── EXERCISE MATERIALS
/-! ### After `withAxles` -/

@[simp] theorem timeBase_withAxles (x : Vector Axle 8) : (s.withAxles x).timeBase = s.timeBase := rfl
@[simp] theorem control_withAxles (x : Vector Axle 8) : (s.withAxles x).control = s.control := rfl
@[simp] theorem shadow_withAxles (x : Vector Axle 8) : (s.withAxles x).shadow = s.shadow := rfl
@[simp] theorem bus_withAxles (x : Vector Axle 8) : (s.withAxles x).bus = s.bus := rfl
@[simp] theorem staging_withAxles (x : Vector Axle 8) : (s.withAxles x).staging = s.staging := rfl
@[simp] theorem axles_withAxles (x : Vector Axle 8) : (s.withAxles x).axles = x := rfl
@[simp] theorem intake_withAxles (x : Vector Axle 8) : (s.withAxles x).intake = s.intake := rfl
@[simp] theorem feedback_withAxles (x : Vector Axle 8) : (s.withAxles x).feedback = s.feedback := rfl
@[simp] theorem hold_withAxles (x : Vector Axle 8) : (s.withAxles x).hold = s.hold := rfl
@[simp] theorem sand_withAxles (x : Vector Axle 8) : (s.withAxles x).sand = s.sand := rfl
@[simp] theorem supervision_withAxles (x : Vector Axle 8) : (s.withAxles x).supervision = s.supervision := rfl
@[simp] theorem emission_withAxles (x : Vector Axle 8) : (s.withAxles x).emission = s.emission := rfl
@[simp] theorem notices_withAxles (x : Vector Axle 8) : (s.withAxles x).notices = s.notices := rfl
@[simp] theorem overlay_withAxles (x : Vector Axle 8) : (s.withAxles x).overlay = s.overlay := rfl
@[simp] theorem lines_withAxles (x : Vector Axle 8) : (s.withAxles x).lines = s.lines := rfl
@[simp] theorem races_withAxles (x : Vector Axle 8) : (s.withAxles x).races = s.races := rfl
@[simp] theorem pending_withAxles (x : Vector Axle 8) : (s.withAxles x).pending = s.pending := rfl

/-! ### After `withIntake` -/

@[simp] theorem timeBase_withIntake (x : Intake) : (s.withIntake x).timeBase = s.timeBase := rfl
@[simp] theorem control_withIntake (x : Intake) : (s.withIntake x).control = s.control := rfl
@[simp] theorem shadow_withIntake (x : Intake) : (s.withIntake x).shadow = s.shadow := rfl
@[simp] theorem bus_withIntake (x : Intake) : (s.withIntake x).bus = s.bus := rfl
@[simp] theorem staging_withIntake (x : Intake) : (s.withIntake x).staging = s.staging := rfl
@[simp] theorem axles_withIntake (x : Intake) : (s.withIntake x).axles = s.axles := rfl
@[simp] theorem intake_withIntake (x : Intake) : (s.withIntake x).intake = x := rfl
@[simp] theorem feedback_withIntake (x : Intake) : (s.withIntake x).feedback = s.feedback := rfl
@[simp] theorem hold_withIntake (x : Intake) : (s.withIntake x).hold = s.hold := rfl
@[simp] theorem sand_withIntake (x : Intake) : (s.withIntake x).sand = s.sand := rfl
@[simp] theorem supervision_withIntake (x : Intake) : (s.withIntake x).supervision = s.supervision := rfl
@[simp] theorem emission_withIntake (x : Intake) : (s.withIntake x).emission = s.emission := rfl
@[simp] theorem notices_withIntake (x : Intake) : (s.withIntake x).notices = s.notices := rfl
@[simp] theorem overlay_withIntake (x : Intake) : (s.withIntake x).overlay = s.overlay := rfl
@[simp] theorem lines_withIntake (x : Intake) : (s.withIntake x).lines = s.lines := rfl
@[simp] theorem races_withIntake (x : Intake) : (s.withIntake x).races = s.races := rfl
@[simp] theorem pending_withIntake (x : Intake) : (s.withIntake x).pending = s.pending := rfl

/-! ### After `withFeedback` -/

@[simp] theorem timeBase_withFeedback (x : Vector Feedback 4) : (s.withFeedback x).timeBase = s.timeBase := rfl
@[simp] theorem control_withFeedback (x : Vector Feedback 4) : (s.withFeedback x).control = s.control := rfl
@[simp] theorem shadow_withFeedback (x : Vector Feedback 4) : (s.withFeedback x).shadow = s.shadow := rfl
@[simp] theorem bus_withFeedback (x : Vector Feedback 4) : (s.withFeedback x).bus = s.bus := rfl
@[simp] theorem staging_withFeedback (x : Vector Feedback 4) : (s.withFeedback x).staging = s.staging := rfl
@[simp] theorem axles_withFeedback (x : Vector Feedback 4) : (s.withFeedback x).axles = s.axles := rfl
@[simp] theorem intake_withFeedback (x : Vector Feedback 4) : (s.withFeedback x).intake = s.intake := rfl
@[simp] theorem feedback_withFeedback (x : Vector Feedback 4) : (s.withFeedback x).feedback = x := rfl
@[simp] theorem hold_withFeedback (x : Vector Feedback 4) : (s.withFeedback x).hold = s.hold := rfl
@[simp] theorem sand_withFeedback (x : Vector Feedback 4) : (s.withFeedback x).sand = s.sand := rfl
@[simp] theorem supervision_withFeedback (x : Vector Feedback 4) : (s.withFeedback x).supervision = s.supervision := rfl
@[simp] theorem emission_withFeedback (x : Vector Feedback 4) : (s.withFeedback x).emission = s.emission := rfl
@[simp] theorem notices_withFeedback (x : Vector Feedback 4) : (s.withFeedback x).notices = s.notices := rfl
@[simp] theorem overlay_withFeedback (x : Vector Feedback 4) : (s.withFeedback x).overlay = s.overlay := rfl
@[simp] theorem lines_withFeedback (x : Vector Feedback 4) : (s.withFeedback x).lines = s.lines := rfl
@[simp] theorem races_withFeedback (x : Vector Feedback 4) : (s.withFeedback x).races = s.races := rfl
@[simp] theorem pending_withFeedback (x : Vector Feedback 4) : (s.withFeedback x).pending = s.pending := rfl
────
### YOUR INSTRUCTIONS
Among the entries above, find the line with "(s.withAxles x).races = s.races := rfl" and the line with "(s.withIntake x).staging = s.staging := rfl"; give again exactly these two lines and all lines between them.

### ANSWER FOR THIS EXERCISE
@[simp] theorem races_withAxles (x : Vector Axle 8) : (s.withAxles x).races = s.races := rfl
@[simp] theorem pending_withAxles (x : Vector Axle 8) : (s.withAxles x).pending = s.pending := rfl

/-! ### After `withIntake` -/

@[simp] theorem timeBase_withIntake (x : Intake) : (s.withIntake x).timeBase = s.timeBase := rfl
@[simp] theorem control_withIntake (x : Intake) : (s.withIntake x).control = s.control := rfl
@[simp] theorem shadow_withIntake (x : Intake) : (s.withIntake x).shadow = s.shadow := rfl
@[simp] theorem bus_withIntake (x : Intake) : (s.withIntake x).bus = s.bus := rfl
@[simp] theorem staging_withIntake (x : Intake) : (s.withIntake x).staging = s.staging := rfl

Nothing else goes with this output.